Gonadotropin-Releasing Hormone Agonists
A different approach to the management of severe PMS has been to suppress the ovarian cycle, which is thought to incite the changes in central neurotransmitters that underlie the manifestations of PMS (Fig. 23-7). Gonadotropin-releasing hormone (GnRH) agonists effect rapid medical ovarian suppression, thereby inducing a pseudomenopause and affording relief from PMS.62 This approach is unsatisfactory in the long term not only because of the troublesome menopausal symptoms it evokes, but also because it creates an increased risk for osteoporosis and possibly ischemic heart disease. When combined with hormone replacement therapy GnRH agonists afford excellent relief from premenstrual symptoms without the attendant risks and symptoms resulting from premature menopause. The major drawback to this therapeutic approach is the expense of medication and the need for the patient to take multiple medications on a long-term basis.

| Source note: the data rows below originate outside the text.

/-- The register fields of an instruction that may be stepped or may name a vector register or a queue window (R60, R88). -/
def opndsOf (i : Instr) : Opnds :=
  match i with
  | .add _ d a b => ⟨.scalar d.toNat, .scalar a.toNat, .scalar b.toNat⟩
  | .sub _ d a b => ⟨.scalar d.toNat, .scalar a.toNat, .scalar b.toNat⟩
  | .and _ d a b => ⟨.scalar d.toNat, .scalar a.toNat, .scalar b.toNat⟩
  | .or _ d a b => ⟨.scalar d.toNat, .scalar a.toNat, .scalar b.toNat⟩
  | .xor _ d a b => ⟨.scalar d.toNat, .scalar a.toNat, .scalar b.toNat⟩
  | .andn _ d a b => ⟨.scalar d.toNat, .scalar a.toNat, .scalar b.toNat⟩
  | .shl _ d a b => ⟨.scalar d.toNat, .scalar a.toNat, .scalar b.toNat⟩
  | .shr _ d a b => ⟨.scalar d.toNat, .scalar a.toNat, .scalar b.toNat⟩
  | .sar _ d a b => ⟨.scalar d.toNat, .scalar a.toNat, .scalar b.toNat⟩
  | .min _ d a b => ⟨.scalar d.toNat, .scalar a.toNat, .scalar b.toNat⟩
  | .max _ d a b => ⟨.scalar d.toNat, .scalar a.toNat, .scalar b.toNat⟩
  | .minn _ d a b => ⟨.scalar d.toNat, .scalar a.toNat, .scalar b.toNat⟩
  | .maxn _ d a b => ⟨.scalar d.toNat, .scalar a.toNat, .scalar b.toNat⟩
  | .addw _ d a b => ⟨.scalar d.toNat, .scalar a.toNat, .scalar b.toNat⟩
  | .subw _ d a b => ⟨.scalar d.toNat, .scalar a.toNat, .scalar b.toNat⟩
  | .clz _ d a => ⟨.scalar d.toNat, .scalar a.toNat, .none⟩
  | .ctz _ d a => ⟨.scalar d.toNat, .scalar a.toNat, .none⟩
  | .popc _ d a => ⟨.scalar d.toNat, .scalar a.toNat, .none⟩
  | .sext8 _ d a => ⟨.scalar d.toNat, .scalar a.toNat, .none⟩
  | .sext16 _ d a => ⟨.scalar d.toNat, .scalar a.toNat, .none⟩
  | .sext32 _ d a => ⟨.scalar d.toNat, .scalar a.toNat, .none⟩
  | .zext32 _ d a => ⟨.scalar d.toNat, .scalar a.toNat, .none⟩
  | .mul _ d a b => ⟨.scalar d.toNat, .scalar a.toNat, .scalar b.toNat⟩
  | .mulh _ d a b => ⟨.scalar d.toNat, .scalar a.toNat, .scalar b.toNat⟩
  | .mulhn _ d a b => ⟨.scalar d.toNat, .scalar a.toNat, .scalar b.toNat⟩
  | .mulw _ d a b => ⟨.scalar d.toNat, .scalar a.toNat, .scalar b.toNat⟩
  | .div _ d a b => ⟨.scalar d.toNat, .scalar a.toNat, .scalar b.toNat⟩
  | .divn _ d a b => ⟨.scalar d.toNat, .scalar a.toNat, .scalar b.toNat⟩
  | .rem _ d a b => ⟨.scalar d.toNat, .scalar a.toNat, .scalar b.toNat⟩
  | .remn _ d a b => ⟨.scalar d.toNat, .scalar a.toNat, .scalar b.toNat⟩
  | .addi _ d a _ => ⟨.scalar d.toNat, .scalar a.toNat, .none⟩
  | .andi _ d a _ => ⟨.scalar d.toNat, .scalar a.toNat, .none⟩
  | .ori _ d a _ => ⟨.scalar d.toNat, .scalar a.toNat, .none⟩
  | .xori _ d a _ => ⟨.scalar d.toNat, .scalar a.toNat, .none⟩
  | .shli _ d a _ => ⟨.scalar d.toNat, .scalar a.toNat, .none⟩
  | .shri _ d a _ => ⟨.scalar d.toNat, .scalar a.toNat, .none⟩
  | .sari _ d a _ => ⟨.scalar d.toNat, .scalar a.toNat, .none⟩
  | .cmpiEq _ _ _ _ => .empty
  | .cmpiNe _ _ _ _ => .empty
  | .cmpiLt _ _ _ _ => .empty
  | .cmpiLtn _ _ _ _ => .empty
  | .cmpiGe _ _ _ _ => .empty
  | .cmpiGen _ _ _ _ => .empty
  | .cmpEq _ _ _ _ => .empty
  | .cmpNe _ _ _ _ => .empty
  | .cmpLt _ _ _ _ => .empty
  | .cmpLtn _ _ _ _ => .empty
  | .cmpGe _ _ _ _ => .empty
  | .cmpGen _ _ _ _ => .empty
  | .lea _ d a b _ => ⟨.scalar d.toNat, .scalar a.toNat, .scalar b.toNat⟩
  | .pand _ _ _ _ => .empty
  | .por _ _ _ _ => .empty
  | .pxor _ _ _ _ => .empty
  | .pandn _ _ _ _ => .empty
  | .pnot _ _ _ => .empty
  | .pset _ _ => .empty
  | .pclr _ _ => .empty
  | .pmovs _ _ _ => .empty
  | .pany _ _ _ => .empty
  | .pall _ _ _ => .empty
  | .pcnt _ _ _ => .empty
  | .pfirst _ _ _ => .empty
  | .sel _ d a b _ => ⟨.scalar d.toNat, .scalar a.toNat, .scalar b.toNat⟩
  | .jump _ _ => .empty
  | .jumpLink _ _ => .empty
  | .jumpReg _ _ => .empty
  | .jumpLinkReg _ _ => .empty
  | .nop _ => .empty
  | .endTask _ => .empty
  | .commit _ => .empty
  | .yield _ => .empty
  | .park _ => .empty
  | .trap _ _ => .empty
  | .eret _ => .empty
  | .brk _ => .empty
  | .hret _ => .empty
  | .astart _ _ => .empty
  | .await _ => .empty
  | .iflush _ => .empty
  | .crd _ _ _ => .empty
  | .cwr _ _ _ => .empty
  | .ld _ d b _ _ _ => ⟨.scalar d.toNat, .scalar b.toNat, .none⟩
  | .st _ d b _ _ _ => ⟨.scalar d.toNat, .scalar b.toNat, .none⟩
  | .ldv _ d b p _ _ => ⟨.dst d.toNat, .scalar b.toNat, .scalar p.toNat⟩
  | .stv _ d b p _ => ⟨.src d.toNat, .scalar b.toNat, .scalar p.toNat⟩
  | .amoadd _ _ _ _ _ => .empty
  | .amoand _ _ _ _ _ => .empty
  | .amoor _ _ _ _ _ => .empty
  | .amoxor _ _ _ _ _ => .empty
  | .amomin _ _ _ _ _ => .empty
  | .amomax _ _ _ _ _ => .empty
  | .amominn _ _ _ _ _ => .empty
  | .amomaxn _ _ _ _ _ => .empty
  | .amoswap _ _ _ _ _ => .empty
  | .amocas _ _ _ _ _ => .empty
  | .amofadd _ _ _ _ => .empty
  | .amostag _ _ _ _ => .empty
  | .fence _ _ _ => .empty
  | .waitack _ _ _ _ => .empty
  | .pfetch _ _ _ => .empty
  | .cclean _ _ _ _ => .empty
  | .cinval _ _ _ _ => .empty
  | .cflush _ _ _ _ => .empty
  | .acqinv _ _ => .empty
  | .vadd _ d a b => ⟨.dst d.toNat, .src a.toNat, .src b.toNat⟩
  | .vsub _ d a b => ⟨.dst d.toNat, .src a.toNat, .src b.toNat⟩
  | .vmul _ d a b => ⟨.dst d.toNat, .src a.toNat, .src b.toNat⟩
  | .vmin _ d a b => ⟨.dst d.toNat, .src a.toNat, .src b.toNat⟩
  | .vmax _ d a b => ⟨.dst d.toNat, .src a.toNat, .src b.toNat⟩
  | .vabs _ d a => ⟨.dst d.toNat, .src a.toNat, .none⟩
  | .vneg _ d a => ⟨.dst d.toNat, .src a.toNat, .none⟩
  | .vand _ d a b => ⟨.dst d.toNat, .src a.toNat, .src b.toNat⟩
  | .vor _ d a b => ⟨.dst d.toNat, .src a.toNat, .src b.toNat⟩
  | .vxor _ d a b => ⟨.dst d.toNat, .src a.toNat, .src b.toNat⟩
  | .vshl _ d a b => ⟨.dst d.toNat, .src a.toNat, .src b.toNat⟩
  | .vshr _ d a b => ⟨.dst d.toNat, .src a.toNat, .src b.toNat⟩
  | .vsar _ d a b => ⟨.dst d.toNat, .src a.toNat, .src b.toNat⟩
  | .vfma _ d a b => ⟨.dst d.toNat, .src a.toNat, .src b.toNat⟩
  | .vfms _ d a b => ⟨.dst d.toNat, .src a.toNat, .src b.toNat⟩
  | .vadds _ d a b => ⟨.dst d.toNat, .src a.toNat, .scalar b.toNat⟩
  | .vsubs _ d a b => ⟨.dst d.toNat, .src a.toNat, .scalar b.toNat⟩
  | .vmuls _ d a b => ⟨.dst d.toNat, .src a.toNat, .scalar b.toNat⟩
  | .vmins _ d a b => ⟨.dst d.toNat, .src a.toNat, .scalar b.toNat⟩
  | .vmaxs _ d a b => ⟨.dst d.toNat, .src a.toNat, .scalar b.toNat⟩
  | .vfmas _ d a b => ⟨.dst d.toNat, .src a.toNat, .scalar b.toNat⟩
  | .vexp2 _ d a => ⟨.dst d.toNat, .src a.toNat, .none⟩
  | .vlog2 _ d a => ⟨.dst d.toNat, .src a.toNat, .none⟩
  | .vrcp _ d a => ⟨.dst d.toNat, .src a.toNat, .none⟩
  | .vrsq _ d a => ⟨.dst d.toNat, .src a.toNat, .none⟩
  | .vsqrt _ d a => ⟨.dst d.toNat, .src a.toNat, .none⟩
  | .vtanh _ d a => ⟨.dst d.toNat, .src a.toNat, .none⟩
  | .vrsum _ d a => ⟨.dst d.toNat, .src a.toNat, .none⟩
  | .vrmax _ d a => ⟨.dst d.toNat, .src a.toNat, .none⟩
  | .vrmin _ d a => ⟨.dst d.toNat, .src a.toNat, .none⟩
  | .vcsum _ d a => ⟨.dst d.toNat, .src a.toNat, .none⟩
  | .vcmax _ d a => ⟨.dst d.toNat, .src a.toNat, .none⟩
  | .vramax _ d a => ⟨.dst d.toNat, .src a.toNat, .none⟩
  | .vcmpEq _ _ a b => ⟨.none, .src a.toNat, .src b.toNat⟩
  | .vcmpNe _ _ a b => ⟨.none, .src a.toNat, .src b.toNat⟩
  | .vcmpLt _ _ a b => ⟨.none, .src a.toNat, .src b.toNat⟩
  | .vcmpLe _ _ a b => ⟨.none, .src a.toNat, .src b.toNat⟩
  | .vcmpGt _ _ a b => ⟨.none, .src a.toNat, .src b.toNat⟩
  | .vcmpGe _ _ a b => ⟨.none, .src a.toNat, .src b.toNat⟩
  | .vcmpUn _ _ a b => ⟨.none, .src a.toNat, .src b.toNat⟩
  | .vcvt _ d a _ _ => ⟨.dst d.toNat, .src a.toNat, .none⟩
  | .vmov _ d a => ⟨.dst d.toNat, .src a.toNat, .none⟩
  | .vsplat _ d a => ⟨.dst d.toNat, .scalar a.toNat, .none⟩
  | .vext _ d a b => ⟨.scalar d.toNat, .src a.toNat, .scalar b.toNat⟩
  | .vins _ d a b => ⟨.dst d.toNat, .scalar a.toNat, .scalar b.toNat⟩
  | .vbrow _ d a b => ⟨.dst d.toNat, .src a.toNat, .scalar b.toNat⟩
  | .vbcol _ d a b => ⟨.dst d.toNat, .src a.toNat, .scalar b.toNat⟩
  | .vshape _ _ _ => .empty
  | .vzero _ d => ⟨.dst d.toNat, .none, .none⟩
  | .viota _ d a => ⟨.dst d.toNat, .scalar a.toNat, .none⟩
  | .vshuf _ d a b => ⟨.dst d.toNat, .src a.toNat, .src b.toNat⟩
  | .vscale _ d a b => ⟨.dst d.toNat, .src a.toNat, .scalar b.toNat⟩
  | .smerge _ d a b => ⟨.dst d.toNat, .src a.toNat, .src b.toNat⟩
  | .smergez _ d a b => ⟨.dst d.toNat, .src a.toNat, .src b.toNat⟩
  | .smcount _ d a b => ⟨.scalar d.toNat, .src a.toNat, .src b.toNat⟩
  | .scan _ d a b => ⟨.dst d.toNat, .src a.toNat, .scalar b.toNat⟩
  | .scanx _ d a b => ⟨.dst d.toNat, .src a.toNat, .scalar b.toNat⟩
  | .vprune _ d a b => ⟨.dst d.toNat, .src a.toNat, .scalar b.toNat⟩
  | .vprunes _ d a b => ⟨.dst d.toNat, .src a.toNat, .scalar b.toNat⟩
  | .vrng _ d => ⟨.dst d.toNat, .none, .none⟩
  | .vcompact _ d a _ => ⟨.dst d.toNat, .src a.toNat, .none⟩
  | .pmerge _ d a _ _ => ⟨.dst d.toNat, .src a.toNat, .none⟩
  | .qcfg _ _ _ => .empty
  | .qpub _ _ => .empty
  | .qadv _ _ => .empty
  | .qfill _ _ _ _ => .empty
  | .sstr _ _ _ => .empty
  | .istr _ _ _ => .empty
  | .sclose _ _ => .empty
  | .sstat _ _ _ => .empty
  | .spsend _ _ _ => .empty
  | .spsendv _ d _ => ⟨.src d.toNat, .none, .none⟩
  | .spclose _ => .empty
  | .sprecv _ _ _ _ => .empty
  | .sprecvv _ d _ _ => ⟨.dst d.toNat, .none, .none⟩
  | .spstat _ _ _ => .empty
  | .mwalk _ _ _ => .empty
  | .mwalkg _ _ _ => .empty
  | .mprog _ _ _ _ => .empty
  | .mcancel _ _ _ => .empty
  | .mnode _ _ _ _ => .empty
  | .gang _ _ => .empty
  | .jwait _ _ _ => .empty
  | .jpoll _ _ _ => .empty
  | .tcopy _ _ _ => .empty
  | .tgather _ _ _ => .empty
  | .tscatter _ _ _ => .empty
  | .tscadd _ _ _ => .empty
  | .tfill _ _ _ => .empty
  | .sleepu _ _ _ _ => .empty
  | .phreg _ _ _ _ => .empty
  | .phdrop _ _ _ _ => .empty
  | .phsig _ _ _ _ => .empty
  | .phwait _ _ _ _ => .empty
  | .phnext _ _ _ _ => .empty
  | .phread _ _ _ _ => .empty
  | .phnew _ _ _ => .empty
  | .phfree _ _ _ => .empty
  | .tspawn _ _ _ _ => .empty
  | .tdep _ _ _ _ => .empty
  | .tctr _ _ _ => .empty
  | .tshape _ _ _ _ => .empty
  | .targ _ _ _ => .empty
  | .tself _ _ => .empty
  | .tlate _ _ => .empty
  | .pgld _ _ _ _ => .empty
  | .pdrop _ _ _ => .empty
  | .pstat _ _ _ => .empty
  | .pnorec _ _ _ => .empty
  | .lturn _ _ _ _ => .empty
  | .lstat _ _ _ _ => .empty
  | .lquiet _ _ _ => .empty
  | .gpush _ _ a _ => ⟨.none, .src a.toNat, .none⟩
  | .rpop _ _ _ => .empty
  | .lxbegin _ _ _ => .empty
  | .lxack _ _ _ _ => .empty
  | .lxend _ _ _ => .empty
  | .lxstat _ _ _ => .empty
  | .tlbinv _ _ _ _ => .empty
  | .freeze _ _ _ _ => .empty
  | .thaw _ _ _ _ => .empty
  | .pgmove _ _ _ _ => .empty
  | .cspare _ _ _ => .empty
  | .world _ _ _ _ => .empty
  | .immxHint _ => .empty
  | .repHint _ _ _ _ => .empty
  | .ordHint _ _ => .empty
  | .locHint _ _ => .empty
  | .mcompHint _ _ => .empty
  | .qwHint _ _ _ _ _ _ => .empty
  | .rndHint _ => .empty
  | .illegalInstruction _ => .empty
  | .jobQueueGrant _ => .empty
  | .walkJobAccept _ _ => .empty
  | .walkLoadDone _ _ => .empty
  | .walkStep _ _ => .empty
  | .walkStepEnd _ _ => .empty
  | .walkSuspend _ _ => .empty
  | .handlerStart _ => .empty
  | .walkJobComplete _ _ => .empty
  | .tracerGrant _ => .empty
  | .tracerJobStart _ _ => .empty
  | .tracerPart _ _ => .empty
  | .tracerSig _ _ => .empty
  | .tracerSuspend _ _ => .empty
  | .appendReadyAdd _ _ => .empty
  | .tracerJobComplete _ _ => .empty
  | .streamStart _ _ => .empty
  | .streamSlotPublish _ _ => .empty
  | .streamSuspend _ _ => .empty
  | .pmergeResult _ => .empty
  | .homeWrite _ => .empty
  | .homeAtomic _ => .empty
  | .ackReceive _ => .empty
  | .nackRetry _ => .empty
  | .tlbMissWalk _ _ _ => .empty
  | .tlbHcSpill _ _ => .empty
  | .llcFill _ _ => .empty
  | .pageEpochBoundary _ => .empty
  | .wcfgWrite _ _ _ => .empty
  | .windowEnChangeDone _ _ => .empty
  | .atlasWrite _ _ => .empty
  | .repctlWrite _ _ => .empty
  | .stqcfgWrite _ _ _ => .empty
  | .svitemWrite _ _ => .empty
  | .plctlFlush _ => .empty
  | .plctlKind _ => .empty
  | .lxlostWrite _ => .empty
  | .securityRegionWrite _ _ _ _ _ => .empty
  | .surveyorRegWrite _ _ _ _ => .empty
  | .itemIntake _ => .empty
  | .dispatchCycle _ => .empty
  | .printEntryIssue _ => .empty
  | .inputCopyDone _ => .empty
  | .inputCopyFault _ => .empty
  | .taskEndComplete _ => .empty
  | .governorTick _ => .empty
  | .deadlockSweep _ => .empty
  | .surveyorTrap _ => .empty
  | .watchdogExpire _ _ => .empty
  | .softErrorCorrected _ => .empty
  | .softErrorUncorrected _ => .empty
  | .latePacketRecord _ => .empty
  | .packetForward _ => .empty
  | .routeOpen _ _ => .empty
  | .portItemArrive _ _ => .empty
  | .routeCloseFlit _ _ => .empty
  | .turnGroupStart _ => .empty
  | .turnGroupRetrain _ _ => .empty
  | .compassSpawn _ _ => .empty
  | .compassSeal _ _ => .empty
  | .compassPopq _ _ _ => .empty
  | .compassIndexWrite _ _ => .empty
  | .compassIntailWrite _ _ => .empty
  | .lxCommit _ _ => .empty
  | .sheetLost _ => .empty
  | .cmdbaseWrite _ _ => .empty
  | .cmdtailWrite _ _ => .empty
  | .hostRegWrite _ _ _ => .empty
  | .cmdWrite _ => .empty
  | .cmdRead _ => .empty
  | .cmdCreateLaunch _ => .empty
  | .cmdSubmitItem _ => .empty
  | .cmdWakeTask _ => .empty
  | .cmdEndLaunch _ => .empty
  | .cmdAttest _ => .empty
  | .cmdInvalidOp _ => .empty
  | .statusWrite _ _ => .empty
  | .bootVerifyDone _ => .empty
  | .moduleReset => .empty
  | .thermalThrottle _ => .empty
  | .thermalStop => .empty
  | .sleepuWake _ _ => .empty
  | .bar2WindowAccess _ _ _ _ => .empty
  | .meridianLinkTraining _ _ => .empty
  | .junctionTemperatureFall _ => .empty

end Sys2Proof.Machine
end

Medical Management of Specific Symptoms
Premenstrual Mastalgia
Premenstrual mastalgia, which affects up to 70% of women in reproductive age, may occur in isolation from other PMS symptoms and, as such, should be considered a moliminal symptom. Low doses of danazol, the synthetic analog of ethinyltestosterone, can bring about dramatic relief of mastalgia in most women.66 This medication is given at a dose of 100mg daily for several cycles followed by maintenance doses of 50mg daily in the luteal phase only. Higher doses of danazol (400mg daily) may be required to relieve other PMS symptoms.67 Mastalgia may also respond to tamoxifen, a selective estrogen receptor modulator, at a dose of 10mg daily.68 Diuretics, medroxyprogesterone acetate, and pyridoxine have not been shown to help mastalgia.
Surgical Therapy
Medical approaches to PMS should be exhausted before consideration of surgery (hysterectomy and oophorectomy) for debilitating PMS. Observational trials have shown this therapy to be effective.69,70 For the woman in whom there is unequivocal documentation that premenstrual symptoms are severe and disruptive to lifestyle and relationships and in whom conservative medical therapies have failed (either due to lack of response, intolerable side effects, or prohibitive cost), the effect of medical ovarian suppression should be tested. At times this therapy (a GnRH agonist and continuous combination hormone replacement therapy) can be maintained until menopause with satisfactory symptom control. Some women, despite complete relief of symptoms, cannot afford to or choose not to take this combination of medications for prolonged intervals (as long as 10 to 15 years from diagnosis until menopause in some cases).